▸ DATA:
=== Begin Enclosure ===
-- ==== Sys2Proof/Machine/Shootdown.lean ====
section
/-! DEFINITION. Page walks on their own (R29, R34), and shootdowns: their arrival at each package and their acknowledgement (R38–R40).
A walk is one step here, so that none is overtaken by a shootdown (R40). -/

namespace Sys2Proof.Machine

/-- PAGE_WALK: an agent of a core that belongs to somebody has an address translated, which fills the buffers or ends in a fault that
nothing remembers (R29, R34). -/
def execPageWalk (c va : Nat) (s : State) : Result :=
  whenever (decide ((s.core c).launch ≠ 0) || isForeman c) s (fun s => (translate s c (s.core c).domain (va % 2 ^ 56)).1)

/-- A shootdown names a page of 2^lg bytes (R38, R325): hi 0 is the whole domain. -/
def Shoot.hits (x : Shoot) (base lg : Nat) : Bool := decide (x.hi = 0 ∨ (base < x.hi ∧ x.lo < base + 2 ^ lg))
/-- A translation that a shootdown removes: global ones only for domain 0x0000 (R38). -/
def Shoot.removes (x : Shoot) (t : TlbEnt) : Bool :=
  (if attrG t.attr then decide (x.dom = 0) else decide (t.dom = x.dom)) && x.hits (t.va * 2 ^ t.lg) t.lg
/-- A table pointer that a shootdown removes. -/
def Shoot.cuts (x : Shoot) (w : WalkEnt) : Bool :=
  decide (w.dom = x.dom) && x.hits (w.va * 2 ^ (16 + 10 * w.level)) (16 + 10 * w.level)
/-- A core lies in the scope of a shootdown. -/
def Shoot.covers (x : Shoot) (c : Nat) : Bool :=
  match x.scope with
  | .strand | .core => decide (c = x.core)
  | .panel => decide (panelKey c = panelKey x.core)
  | .package => decide (corePkg c = corePkg x.core)
  | .system => true
/-- A shootdown of a scope that is at least a package's. -/
def Shoot.wide (x : Shoot) : Bool := decide (x.scope = .package ∨ x.scope = .system)

/-- Removes the named translations from the structures of a package in scope; a spill access that failed is tried again (R38,
R191). -/
def shootAt (s : State) (x : Shoot) (g : Nat) : State :=
  let cores := s.cores.map (fun p =>
    if corePkg p.1 = g ∧ x.covers p.1 then
      (p.1, { p.2 with tlb := p.2.tlb.filter (fun t => !x.removes t),
                       rings := p.2.rings.map (fun r => (r.1, { r.2 with tried := 0 })) })
    else p)
  let panels := s.panels.map (fun p =>
    if p.1 / 8 = g ∧ (x.wide ∨ (x.scope = .panel ∧ p.1 = panelKey x.core)) then
      (p.1, { p.2 with tlb := p.2.tlb.filter (fun t => !x.removes t) })
    else p)
  let dies := s.dies.map (fun p =>
    if p.1 / 2 = g ∧ x.wide then (p.1, { p.2 with walks := p.2.walks.filter (fun w => !x.cuts w) }) else p)
  let hbms := s.hbms.map (fun p =>
    if p.1 / 8 = g ∧ x.wide then (p.1, { p.2 with tlb := p.2.tlb.filter (fun t => !x.removes t) }) else p)
  { s with cores := cores, panels := panels, dies := dies, hbms := hbms }

/-- SHOOTDOWN_ARRIVAL: shootdown r reaches package g (R38). -/
def execShootdownArrival (r g : Nat) (s : State) : Result :=
  match s.shoots.find? (fun x => decide (x.id = r)) with
  | none => .next s
  | some x =>
    whenever (x.left.contains g && (decide (g = corePkg x.core) || !s.linkDown (corePkg x.core) g)) s (fun s =>
      let s := shootAt s x g
      { s with shoots := s.shoots.map (fun y =>
          if y.id = r then { y with left := y.left.filter (fun p => decide (p ≠ g)), mark := s.fresh } else y) })

/-- Work of a domain may use a translation that the shootdown removes: its own domain's, or a global one, which serves every domain
(R30, R38). -/
def Shoot.concerns (x : Shoot) (dom va : Nat) : Bool := decide (dom = x.dom) || (decide (x.dom = 0) && inGlobal va)
/-- An agent in scope still uses an old translation: an access, a copy burst or a mortar request that was translated before the shootdown
last arrived at a package and has not reached its frame (R39). -/
def Shoot.burstsLeft (x : Shoot) (s : State) : Bool :=
  s.accs.any (fun a => decide (a.id < x.mark) && x.covers a.core &&
      a.pieces.any (fun p => !p.done && x.concerns a.dom p.va && x.hits p.va 0)) ||
    s.bulks.any (fun b => decide (b.id < x.mark ∧ (b.dom = x.dom ∨ x.dom = 0)) && x.covers b.core) ||
    s.mreqs.any (fun q => decide (q.id < x.mark ∧ (q.dom = x.dom ∨ x.dom = 0)))
/-- A package that a shootdown reaches. -/
def Shoot.reaches (x : Shoot) (g : Nat) : Bool := decide (g = corePkg x.core) || decide (x.scope = .system)
/-- What every package that a shootdown reaches has done before it acknowledges: writes that lie in its remote partitions have gone to their
frames (R39), and its prefetchers have forgotten the frames that they trained on by an old translation (R61). -/
def settleShoot (s : State) (x : Shoot) : State :=
  let pkgs := (s.rlines.map (·.pkg)).eraseDups.filter (fun g => x.reaches g)
  let s := pkgs.foldl (fun s g => s.writeBackAll g) s
  { s with dies := s.dies.map (fun p => if x.reaches (p.1 / 2) then (p.1, { p.2 with trained := [] }) else p) }
/-- SHOOTDOWN_ACK: the acknowledgement, on which the TLBINV retires (R39, R325). -/
def execShootdownAck (r : Nat) (s : State) : Result :=
  match s.shoots.find? (fun x => decide (x.id = r)) with
  | none => .next s
  | some x =>
    whenever (x.left.isEmpty && !x.burstsLeft s) s (fun s =>
      let s := settleShoot { s with shoots := s.shoots.filter (fun y => decide (y.id ≠ r)) } x
      s.modStrand x.core x.strand (fun t => if t.wait = .shootdown r then { t with pc := t.pc + 4, wait := .none, imx := [] } else t))

end Sys2Proof.Machine
end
=== End Enclosure ===
▸ ACTIVITY: Could you reproduce exactly the lines of the entries above, from the one with "s.shoots.map (fun y =>" through the one with "def Shoot.burstsLeft (x", and nothing else?

▸ ANSWER:
      { s with shoots := s.shoots.map (fun y =>
          if y.id = r then { y with left := y.left.filter (fun p => decide (p ≠ g)), mark := s.fresh } else y) })

/-- Work of a domain may use a translation that the shootdown removes: its own domain's, or a global one, which serves every domain
(R30, R38). -/
def Shoot.concerns (x : Shoot) (dom va : Nat) : Bool := decide (dom = x.dom) || (decide (x.dom = 0) && inGlobal va)
/-- An agent in scope still uses an old translation: an access, a copy burst or a mortar request that was translated before the shootdown
last arrived at a package and has not reached its frame (R39). -/
def Shoot.burstsLeft (x : Shoot) (s : State) : Bool :=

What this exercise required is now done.